Repeat exactly, please, the lines that begin at the start of the listing and end at the line holding "def Obligations.GetHashWritesDigest : Prop".
● ● ● ●
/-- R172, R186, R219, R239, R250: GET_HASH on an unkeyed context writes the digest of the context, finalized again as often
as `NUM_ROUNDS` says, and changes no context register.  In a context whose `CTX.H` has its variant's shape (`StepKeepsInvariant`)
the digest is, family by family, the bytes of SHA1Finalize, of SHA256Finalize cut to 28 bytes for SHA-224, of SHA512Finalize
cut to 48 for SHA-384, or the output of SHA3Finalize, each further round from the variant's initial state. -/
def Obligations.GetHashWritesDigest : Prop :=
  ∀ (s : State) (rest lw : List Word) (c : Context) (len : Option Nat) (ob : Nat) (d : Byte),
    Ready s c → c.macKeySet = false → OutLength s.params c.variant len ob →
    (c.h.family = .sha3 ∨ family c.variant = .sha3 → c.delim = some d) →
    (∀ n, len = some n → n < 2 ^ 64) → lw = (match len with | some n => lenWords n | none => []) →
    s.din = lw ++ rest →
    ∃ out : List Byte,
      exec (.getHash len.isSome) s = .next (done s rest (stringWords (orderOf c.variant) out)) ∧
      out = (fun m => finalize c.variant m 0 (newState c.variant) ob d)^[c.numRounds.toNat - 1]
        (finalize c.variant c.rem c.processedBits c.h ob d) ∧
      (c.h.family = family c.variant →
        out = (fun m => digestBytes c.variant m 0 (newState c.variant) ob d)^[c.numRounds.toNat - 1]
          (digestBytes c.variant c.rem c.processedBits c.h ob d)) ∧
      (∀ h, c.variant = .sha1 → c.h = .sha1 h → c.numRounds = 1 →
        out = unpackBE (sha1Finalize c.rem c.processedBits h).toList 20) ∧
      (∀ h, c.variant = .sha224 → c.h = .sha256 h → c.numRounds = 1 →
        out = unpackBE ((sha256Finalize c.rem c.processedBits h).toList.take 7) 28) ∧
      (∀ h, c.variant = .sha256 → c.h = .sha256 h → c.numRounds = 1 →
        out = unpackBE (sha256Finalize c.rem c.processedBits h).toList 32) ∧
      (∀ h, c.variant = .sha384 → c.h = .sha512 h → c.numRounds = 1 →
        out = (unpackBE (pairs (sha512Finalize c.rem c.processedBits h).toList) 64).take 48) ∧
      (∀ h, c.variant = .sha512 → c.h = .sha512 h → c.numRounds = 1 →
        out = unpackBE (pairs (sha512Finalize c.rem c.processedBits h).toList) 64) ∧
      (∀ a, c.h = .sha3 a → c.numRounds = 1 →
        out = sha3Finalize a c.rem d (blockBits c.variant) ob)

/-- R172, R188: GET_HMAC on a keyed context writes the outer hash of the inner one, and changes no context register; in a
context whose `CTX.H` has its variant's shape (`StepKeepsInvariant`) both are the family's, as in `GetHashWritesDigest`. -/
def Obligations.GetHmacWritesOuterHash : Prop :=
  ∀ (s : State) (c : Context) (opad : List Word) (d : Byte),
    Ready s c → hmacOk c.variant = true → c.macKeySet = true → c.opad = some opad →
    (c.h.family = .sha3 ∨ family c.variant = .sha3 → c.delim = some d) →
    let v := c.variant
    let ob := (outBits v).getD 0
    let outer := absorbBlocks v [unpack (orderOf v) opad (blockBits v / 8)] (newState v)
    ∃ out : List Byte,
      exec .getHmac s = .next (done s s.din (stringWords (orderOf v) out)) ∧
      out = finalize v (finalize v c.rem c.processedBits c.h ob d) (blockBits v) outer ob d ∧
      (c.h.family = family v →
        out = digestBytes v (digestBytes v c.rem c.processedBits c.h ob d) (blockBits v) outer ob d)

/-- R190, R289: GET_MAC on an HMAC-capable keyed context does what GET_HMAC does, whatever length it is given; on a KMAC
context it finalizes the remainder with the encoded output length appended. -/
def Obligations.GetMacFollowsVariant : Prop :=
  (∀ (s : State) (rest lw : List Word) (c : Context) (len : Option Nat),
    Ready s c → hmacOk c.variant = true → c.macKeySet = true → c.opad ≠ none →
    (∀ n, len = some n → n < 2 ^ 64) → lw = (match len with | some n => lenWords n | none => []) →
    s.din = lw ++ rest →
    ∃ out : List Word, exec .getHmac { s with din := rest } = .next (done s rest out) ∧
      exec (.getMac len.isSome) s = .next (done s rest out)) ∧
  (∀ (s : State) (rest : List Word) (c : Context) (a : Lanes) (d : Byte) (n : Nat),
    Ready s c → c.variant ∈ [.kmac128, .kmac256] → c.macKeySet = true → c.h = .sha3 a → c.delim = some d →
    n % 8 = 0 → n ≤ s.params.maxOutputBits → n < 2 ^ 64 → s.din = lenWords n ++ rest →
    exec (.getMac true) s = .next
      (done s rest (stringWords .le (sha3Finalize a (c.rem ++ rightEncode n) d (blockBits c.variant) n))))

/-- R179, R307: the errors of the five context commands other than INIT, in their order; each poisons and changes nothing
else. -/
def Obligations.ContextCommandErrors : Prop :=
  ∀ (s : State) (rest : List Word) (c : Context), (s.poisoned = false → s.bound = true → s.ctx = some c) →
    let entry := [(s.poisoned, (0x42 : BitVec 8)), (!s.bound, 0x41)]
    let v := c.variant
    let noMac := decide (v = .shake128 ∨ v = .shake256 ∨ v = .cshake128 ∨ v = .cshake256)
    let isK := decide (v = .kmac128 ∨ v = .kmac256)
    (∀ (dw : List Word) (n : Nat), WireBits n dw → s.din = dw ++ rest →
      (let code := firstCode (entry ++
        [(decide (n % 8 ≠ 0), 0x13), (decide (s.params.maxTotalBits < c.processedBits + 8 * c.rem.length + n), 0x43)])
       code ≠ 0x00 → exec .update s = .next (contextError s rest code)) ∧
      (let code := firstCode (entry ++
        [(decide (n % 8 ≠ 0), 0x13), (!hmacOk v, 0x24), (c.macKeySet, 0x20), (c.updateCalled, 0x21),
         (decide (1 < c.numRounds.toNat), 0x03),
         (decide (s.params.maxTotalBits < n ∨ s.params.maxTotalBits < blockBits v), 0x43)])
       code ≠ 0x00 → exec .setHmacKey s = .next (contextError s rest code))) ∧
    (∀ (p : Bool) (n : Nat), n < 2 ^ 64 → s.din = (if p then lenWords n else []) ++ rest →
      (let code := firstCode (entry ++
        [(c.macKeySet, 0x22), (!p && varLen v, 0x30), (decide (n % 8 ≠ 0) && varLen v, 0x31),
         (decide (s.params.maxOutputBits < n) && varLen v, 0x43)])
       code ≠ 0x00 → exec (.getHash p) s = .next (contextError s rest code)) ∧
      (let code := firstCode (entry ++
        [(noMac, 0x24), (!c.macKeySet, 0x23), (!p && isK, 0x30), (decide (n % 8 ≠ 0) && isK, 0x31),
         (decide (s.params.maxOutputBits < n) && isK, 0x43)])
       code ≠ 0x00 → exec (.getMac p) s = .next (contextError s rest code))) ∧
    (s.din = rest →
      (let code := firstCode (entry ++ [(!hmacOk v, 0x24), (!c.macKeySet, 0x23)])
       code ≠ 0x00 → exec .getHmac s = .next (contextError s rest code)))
● ● ● ●
__TASK ANSWER__:
/-- R172, R186, R219, R239, R250: GET_HASH on an unkeyed context writes the digest of the context, finalized again as often
as `NUM_ROUNDS` says, and changes no context register.  In a context whose `CTX.H` has its variant's shape (`StepKeepsInvariant`)
the digest is, family by family, the bytes of SHA1Finalize, of SHA256Finalize cut to 28 bytes for SHA-224, of SHA512Finalize
cut to 48 for SHA-384, or the output of SHA3Finalize, each further round from the variant's initial state. -/
def Obligations.GetHashWritesDigest : Prop :=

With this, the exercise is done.